*** Records supplied ***
-- ==== Sys2Proof/Machine/Puf.lean ====
section
/-! DEFINITION. The fuzzy extractor of the unit secret: repetition code, code offsets, regeneration and enrolment
(05 R127, R128). -/

namespace Sys2Proof.Machine

/-- Message bits and code bits of BCH(511, 259), and array bits of a block. -/
def msgBits : Nat := 259
def codeBits : Nat := 511
def blockBits : Nat := 2555

/-- Bits of the array in use: four blocks. -/
def arrayBits : Nat := 4 * blockBits

/-- The first `n` bits of a byte string, the least significant of each byte first; 0 past its end. -/
def bitsOf (n : Nat) (b : Bytes) : List Bool := (List.range n).map (fun i => (b.getD (i / 8) 0).getLsbD (i % 8))

/-- Bits packed into bytes the same way. -/
def bitBytes (l : List Bool) : Bytes :=
  (List.range ((l.length + 7) / 8)).map (fun i =>
    BitVec.ofNat 8 (((l.drop (8 * i)).take 8).zipIdx.foldl (fun a p => a + if p.1 then 2 ^ p.2 else 0) 0))

/-- A list of exactly `n` bits. -/
def fitBits (n : Nat) (l : List Bool) : List Bool := (List.range n).map (fun i => l.getD i false)

/-- Bitwise exclusive OR. -/
def xorBits (a b : List Bool) : List Bool := (a.zip b).map (fun p => p.1 != p.2)

/-- Bits that are set. -/
def ones (l : List Bool) : Nat := l.countP id

/-- The outer code: a message's code word, and the message a word decodes to (log 9). -/
def bchEncode (msg : List Bool) : List Bool := fitBits codeBits (Config.bchEncode msg)
def bchDecode (word : List Bool) : List Bool := fitBits msgBits (Config.bchDecode word)

/-- The inner code: each bit five times, and the majority of each five. -/
def repeat5 (l : List Bool) : List Bool := (l.map (fun b => List.replicate 5 b)).flatten
def majority5 (l : List Bool) : List Bool :=
  (List.range codeBits).map (fun i => decide (3 ≤ ones ((l.drop (5 * i)).take 5)))

/-- The array bits that a block's message stands for. -/
def codeOf (msg : List Bool) : List Bool := repeat5 (bchEncode msg)

/-- The message a block of bits decodes to. -/
def messageOf (block : List Bool) : List Bool := bchDecode (majority5 block)

/-- The four parts of a list, each of `n`. -/
def quarters (n : Nat) (l : List Bool) : List (List Bool) := (List.range 4).map (fun i => (l.drop (n * i)).take n)

/-- The unit secret: SHA3-256 of the 4 × 259 message bits, whose last four bits share a byte with the hash's own padding
(FIPS 202: suffix 01, then 1). -/
def dusOf (msgs : List (List Bool)) : Bytes :=
  let b := bitBytes (msgs.flatten)
  keccak 136 ((b.getD 129 0 &&& 0x0F) ||| 0x60) 32 (b.take 129)

/-- The check value of a unit secret. -/
def checkOfDus (dus : Bytes) : Bytes := hash .sha3_256 (dus ++ ascii "NKL-DUS-CHK")

/-- One read of the array: the messages decoded from it, and how many of its bits were in error against them. -/
structure PufRead where
  msgs : List (List Bool)
  errors : Nat
  deriving DecidableEq, Repr

/-- A read decoded with the helper offsets. -/
def pufRead (offsets raw : Bytes) : PufRead :=
  let x := xorBits (bitsOf arrayBits raw) (bitsOf arrayBits offsets)
  let msgs := (quarters blockBits x).map messageOf
  { msgs := msgs, errors := ones (xorBits x (msgs.map codeOf).flatten) }

/-- What regeneration comes to: the secret where some read passes the check, the reads used, the errors corrected in the
last, and whether any read showed more than 6 % of its bits in error. -/
structure PufResult where
  dus : Option Bytes
  reads : Nat
  errors : Nat
  high : Bool
  deriving DecidableEq, Repr

/-- Reads taken one after another until the check passes, four at most; `n` are still allowed. A read that the list does
not hold gives zeros. -/
def pufReads (h : PufHelper) : Nat → Nat → Bool → List Bytes → PufResult
  | 0, k, high, _ => { dus := none, reads := k, errors := 0, high := high }
  | n + 1, k, high, raws =>
    let r := pufRead h.offsets (raws.headD [])
    let high' := high || decide (arrayBits * 6 < r.errors * 100)
    if checkOfDus (dusOf r.msgs) = h.check then
      { dus := some (dusOf r.msgs), reads := k + 1, errors := r.errors, high := high' }
    else pufReads h n (k + 1) high' raws.tail

/-- Regeneration of the unit secret (05 R128). -/
def regenerate (h : PufHelper) (raws : List Bytes) : PufResult := pufReads h 4 0 false raws

/-- Enrolment (05 R127): messages drawn at random, the offsets of the array's bits from their code words, the check
value. How the messages come about is the model's (log 9). -/
def enrol (raw random : Bytes) : PufHelper :=
  let msgs := quarters msgBits (bitsOf (4 * msgBits) random)
  { offsets := bitBytes (xorBits (bitsOf arrayBits raw) (msgs.map codeOf).flatten), check := checkOfDus (dusOf msgs) }

end Sys2Proof.Machine
end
*** End of Records supplied ***
▶ **How to complete this task**
Search the records above for the string "decide". Report each line that has it.

▶ **Problem solution**
  (List.range codeBits).map (fun i => decide (3 ≤ ones ((l.drop (5 * i)).take 5)))
    let high' := high || decide (arrayBits * 6 < r.errors * 100)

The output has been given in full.